After floundering for endless time in uncharted territory, epidemiologists today are awash in helpful guidelines. Some of these guidelines advise on conducting research, some on reporting it, some on grading it, some on interpreting it, some on acting ethically with regard to it, and some on combinations of these activities. Many guidelines have been issued by professional societies, and others by concerned professionals who band together in spontaneous altruism to share their collective wisdom.
Guidelines are one of several ways to affect the behavior of epidemiologists. Other approaches, beginning with the most coercive, include government regulations, requirements to obtain funding, editorial policies, textbooks, articles, and, on the gentle end of the spectrum, simply setting a good example in one's own work. Guidelines usually lie in the middle of this hierarchy, depending on how seriously the professional community regards them and the degree to which they are adopted, formally or informally, by regulatory agencies, funding sources, and journals.
The contents of guidelines range from the pithy, broad, and platitudinous to the wordy, encyclopedic, and micromanaging. Many recommendations in guidelines are helpful, but others may be trivial, out of date, justifiably controversial, or just plain wrong. Here are a few examples (which we leave to the reader to characterize):
1. Guidelines for Good Pharmacoepidemiology Practices (GPP). “Sufficient resources, e.g., office space, relevant equipment, and office/professional supplies, shall be available to ensure timely and proper completion of all studies.”1
2. Guidelines on Studies in Environmental Epidemiology. “Case-control studies should involve random sampling from the population at risk.”2
3. Consolidated Standards of Reporting Trials (CONSORT). “A report of a randomized controlled trial (RCT) should convey to the reader, in a transparent manner, why the study was undertaken.”3
4. Good Epidemiological Practice (GEP)—Proper Conduct in Epidemiologic Research. “If the researchers themselves have no confidence in their results, the results should probably remain undisseminated.”4
5. American College of Epidemiology Ethics Guidelines. “[M]aintain honesty and impartiality in the design, conduct, interpretation, and reporting of research.”5
6. Meta-analysis of Observational Studies in Epidemiology (MOOSE). “In cases when heterogeneity of outcomes is particularly problematic, a single summary measure may well be inappropriate.”6
Insofar as guidelines distill important and correct principles into short summaries, they can be valuable.

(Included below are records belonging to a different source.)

@[simp] theorem Status.raise_code (c : StatusCode) (r : BitVec 4) (st : Status) : (st.raise c r).code = c := rfl
@[simp] theorem Status.raise_nonceValid (c : StatusCode) (r : BitVec 4) (st : Status) : (st.raise c r).nonceValid = false := rfl
@[simp] theorem Status.raise_rejected (c : StatusCode) (r : BitVec 4) (st : Status) : (st.raise c r).rejected = st.rejected := rfl
@[simp] theorem Status.raise_done (c : StatusCode) (r : BitVec 4) (st : Status) : (st.raise c r).done = true := rfl
@[simp] theorem Status.raise_reason (c : StatusCode) (r : BitVec 4) (st : Status) : (st.raise c r).reason = r := rfl

@[simp] theorem Status.publish_code (c : StatusCode) (st : Status) : (st.publish c).code = c := rfl
@[simp] theorem Status.publish_nonceValid (c : StatusCode) (st : Status) : (st.publish c).nonceValid = (c == .found) := rfl
@[simp] theorem Status.publish_rejected (c : StatusCode) (st : Status) : (st.publish c).rejected = st.rejected := rfl
@[simp] theorem Status.publish_done (c : StatusCode) (st : Status) : (st.publish c).done = true := rfl
@[simp] theorem Status.publish_reason (c : StatusCode) (st : Status) : (st.publish c).reason = 0#4 := rfl

/-! ### The shared operations -/

@[simp] theorem rejectWrite_coord (s : State) : (rejectWrite s).coord = s.coord := rfl
@[simp] theorem rejectWrite_units (s : State) : (rejectWrite s).units = s.units := rfl
@[simp] theorem rejectWrite_params (s : State) : (rejectWrite s).params = s.params := rfl
@[simp] theorem rejectWrite_env (s : State) : (rejectWrite s).env = s.env := rfl
@[simp] theorem rejectWrite_status (s : State) : (rejectWrite s).regs.status = s.regs.status.reject := rfl
@[simp] theorem rejectWrite_minLo (s : State) : (rejectWrite s).regs.minLo = s.regs.minLo := rfl
@[simp] theorem rejectWrite_minHi (s : State) : (rejectWrite s).regs.minHi = s.regs.minHi := rfl
@[simp] theorem rejectWrite_maxLo (s : State) : (rejectWrite s).regs.maxLo = s.regs.maxLo := rfl
@[simp] theorem rejectWrite_maxHi (s : State) : (rejectWrite s).regs.maxHi = s.regs.maxHi := rfl
@[simp] theorem rejectWrite_deadline (s : State) : (rejectWrite s).regs.deadline = s.regs.deadline := rfl
@[simp] theorem rejectWrite_digest (s : State) : (rejectWrite s).regs.digest = s.regs.digest := rfl
@[simp] theorem rejectWrite_digestValid (s : State) : (rejectWrite s).regs.digestValid = s.regs.digestValid := rfl
@[simp] theorem rejectWrite_nonceLo (s : State) : (rejectWrite s).regs.nonceLo = s.regs.nonceLo := rfl
@[simp] theorem rejectWrite_nonceHi (s : State) : (rejectWrite s).regs.nonceHi = s.regs.nonceHi := rfl

@[simp] theorem acceptCommand_coord (s : State) : (acceptCommand s).coord = s.coord := rfl
@[simp] theorem acceptCommand_units (s : State) : (acceptCommand s).units = s.units := rfl
@[simp] theorem acceptCommand_params (s : State) : (acceptCommand s).params = s.params := rfl
@[simp] theorem acceptCommand_env (s : State) : (acceptCommand s).env = s.env := rfl
@[simp] theorem acceptCommand_status (s : State) : (acceptCommand s).regs.status = s.regs.status.accept := rfl
@[simp] theorem acceptCommand_minLo (s : State) : (acceptCommand s).regs.minLo = s.regs.minLo := rfl
@[simp] theorem acceptCommand_minHi (s : State) : (acceptCommand s).regs.minHi = s.regs.minHi := rfl
@[simp] theorem acceptCommand_maxLo (s : State) : (acceptCommand s).regs.maxLo = s.regs.maxLo := rfl
@[simp] theorem acceptCommand_maxHi (s : State) : (acceptCommand s).regs.maxHi = s.regs.maxHi := rfl
@[simp] theorem acceptCommand_deadline (s : State) : (acceptCommand s).regs.deadline = s.regs.deadline := rfl
@[simp] theorem acceptCommand_digest (s : State) : (acceptCommand s).regs.digest = s.regs.digest := rfl
@[simp] theorem acceptCommand_digestValid (s : State) : (acceptCommand s).regs.digestValid = s.regs.digestValid := rfl
@[simp] theorem acceptCommand_nonceLo (s : State) : (acceptCommand s).regs.nonceLo = s.regs.nonceLo := rfl
@[simp] theorem acceptCommand_nonceHi (s : State) : (acceptCommand s).regs.nonceHi = s.regs.nonceHi := rfl

@[simp] theorem raiseStatus_coord (c : StatusCode) (r : BitVec 4) (s : State) : (raiseStatus c r s).coord = s.coord := rfl
@[simp] theorem raiseStatus_units (c : StatusCode) (r : BitVec 4) (s : State) : (raiseStatus c r s).units = s.units := rfl
@[simp] theorem raiseStatus_params (c : StatusCode) (r : BitVec 4) (s : State) : (raiseStatus c r s).params = s.params := rfl
@[simp] theorem raiseStatus_env (c : StatusCode) (r : BitVec 4) (s : State) : (raiseStatus c r s).env = s.env := rfl
@[simp] theorem raiseStatus_status (c : StatusCode) (r : BitVec 4) (s : State) : (raiseStatus c r s).regs.status = s.regs.status.raise c r := rfl
@[simp] theorem raiseStatus_minLo (c : StatusCode) (r : BitVec 4) (s : State) : (raiseStatus c r s).regs.minLo = s.regs.minLo := rfl
@[simp] theorem raiseStatus_minHi (c : StatusCode) (r : BitVec 4) (s : State) : (raiseStatus c r s).regs.minHi = s.regs.minHi := rfl
@[simp] theorem raiseStatus_maxLo (c : StatusCode) (r : BitVec 4) (s : State) : (raiseStatus c r s).regs.maxLo = s.regs.maxLo := rfl
@[simp] theorem raiseStatus_maxHi (c : StatusCode) (r : BitVec 4) (s : State) : (raiseStatus c r s).regs.maxHi = s.regs.maxHi := rfl
@[simp] theorem raiseStatus_deadline (c : StatusCode) (r : BitVec 4) (s : State) : (raiseStatus c r s).regs.deadline = s.regs.deadline := rfl
@[simp] theorem raiseStatus_digest (c : StatusCode) (r : BitVec 4) (s : State) : (raiseStatus c r s).regs.digest = s.regs.digest := rfl
@[simp] theorem raiseStatus_digestValid (c : StatusCode) (r : BitVec 4) (s : State) : (raiseStatus c r s).regs.digestValid = s.regs.digestValid := rfl
@[simp] theorem raiseStatus_nonceLo (c : StatusCode) (r : BitVec 4) (s : State) : (raiseStatus c r s).regs.nonceLo = s.regs.nonceLo := rfl
@[simp] theorem raiseStatus_nonceHi (c : StatusCode) (r : BitVec 4) (s : State) : (raiseStatus c r s).regs.nonceHi = s.regs.nonceHi := rfl

@[simp] theorem startSearch_coord (s : State) : (startSearch s).coord = s.coord := rfl
@[simp] theorem startSearch_units (s : State) : (startSearch s).units = s.units := rfl
@[simp] theorem startSearch_params (s : State) : (startSearch s).params = s.params := rfl
@[simp] theorem startSearch_env (s : State) : (startSearch s).env = s.env := rfl
@[simp] theorem startSearch_status (s : State) : (startSearch s).regs.status = s.regs.status.start := rfl
@[simp] theorem startSearch_minLo (s : State) : (startSearch s).regs.minLo = s.regs.minLo := rfl
@[simp] theorem startSearch_minHi (s : State) : (startSearch s).regs.minHi = s.regs.minHi := rfl
@[simp] theorem startSearch_maxLo (s : State) : (startSearch s).regs.maxLo = s.regs.maxLo := rfl
@[simp] theorem startSearch_maxHi (s : State) : (startSearch s).regs.maxHi = s.regs.maxHi := rfl
@[simp] theorem startSearch_deadline (s : State) : (startSearch s).regs.deadline = s.regs.deadline := rfl
@[simp] theorem startSearch_digest (s : State) : (startSearch s).regs.digest = s.regs.digest := rfl
@[simp] theorem startSearch_digestValid (s : State) : (startSearch s).regs.digestValid = s.regs.digestValid := rfl
@[simp] theorem startSearch_nonceLo (s : State) : (startSearch s).regs.nonceLo = s.regs.nonceLo := rfl
@[simp] theorem startSearch_nonceHi (s : State) : (startSearch s).regs.nonceHi = s.regs.nonceHi := rfl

Nevertheless, they represent no more than the consensus opinion of a particular group of writers at a specific point in time. Guidelines intended only to lay out a bare minimum of advice can encourage mediocrity if they are perceived as describing all that is necessary for research. When they enshrine arguable or outmoded tenets, or convert the conduct or reporting of science into a recipe, guidelines retard progress by hamstringing scientists who do not need them.
It was from this ambivalent perspective on guidelines in general that we responded to the development of the Strengthening the Reporting of Observational Studies in Epidemiology (STROBE) guidelines. As epidemiologists who have long lived with the dread that someday guidelines would emerge riddled with ill-advised strictures we would have to follow, or spend inordinate time explaining why we chose not to, we greeted this particular guideline initiative with independent sighs of relief. Even in the state they were in when we first viewed them, these particular guidelines were a first-rate compendium of state-of-the art principles for epidemiologic research. The explanatory papers written to accompany the guidelines, and published in this issue of the journal,7,8 discuss the relevant issues behind the STROBE guidelines in admirable detail. We hope future references to the STROBE guidelines will include not only the checklist itself but these explanatory documents as well.
But consensus invariably entails compromise. Hence, it would be easy, even for those most intimately involved in developing these guidelines, to object to specific elements of lesser or greater importance. For example, the guidelines urge scientists to “consider translating estimates of relative risk into absolute risk for a meaningful time period.” Surely, “risk difference” or “absolute change in risk” was meant instead of just “absolute risk.” If not clearly stated, at least the intent is correct, and much more insightful than one might hope for in a set of broad guidelines. But consider another example: In the longer explanatory document, STROBE advises that authors should “not bother readers with post hoc justifications for study size or retrospective power calculations.”8 This advice is considered sound in some statistical circles,9 but it runs contrary to other guidance and practice, at least for those occasions when the null hypothesis is not rejected.10–12 The STROBE advice not to discuss power post hoc comes in a section explaining a checklist item that urges epidemiologists to “[e]xplain how the study size was arrived at.” The researcher thus faces a conundrum of explaining how the study size was determined after a study is completed, but without offering post hoc justifications of study size.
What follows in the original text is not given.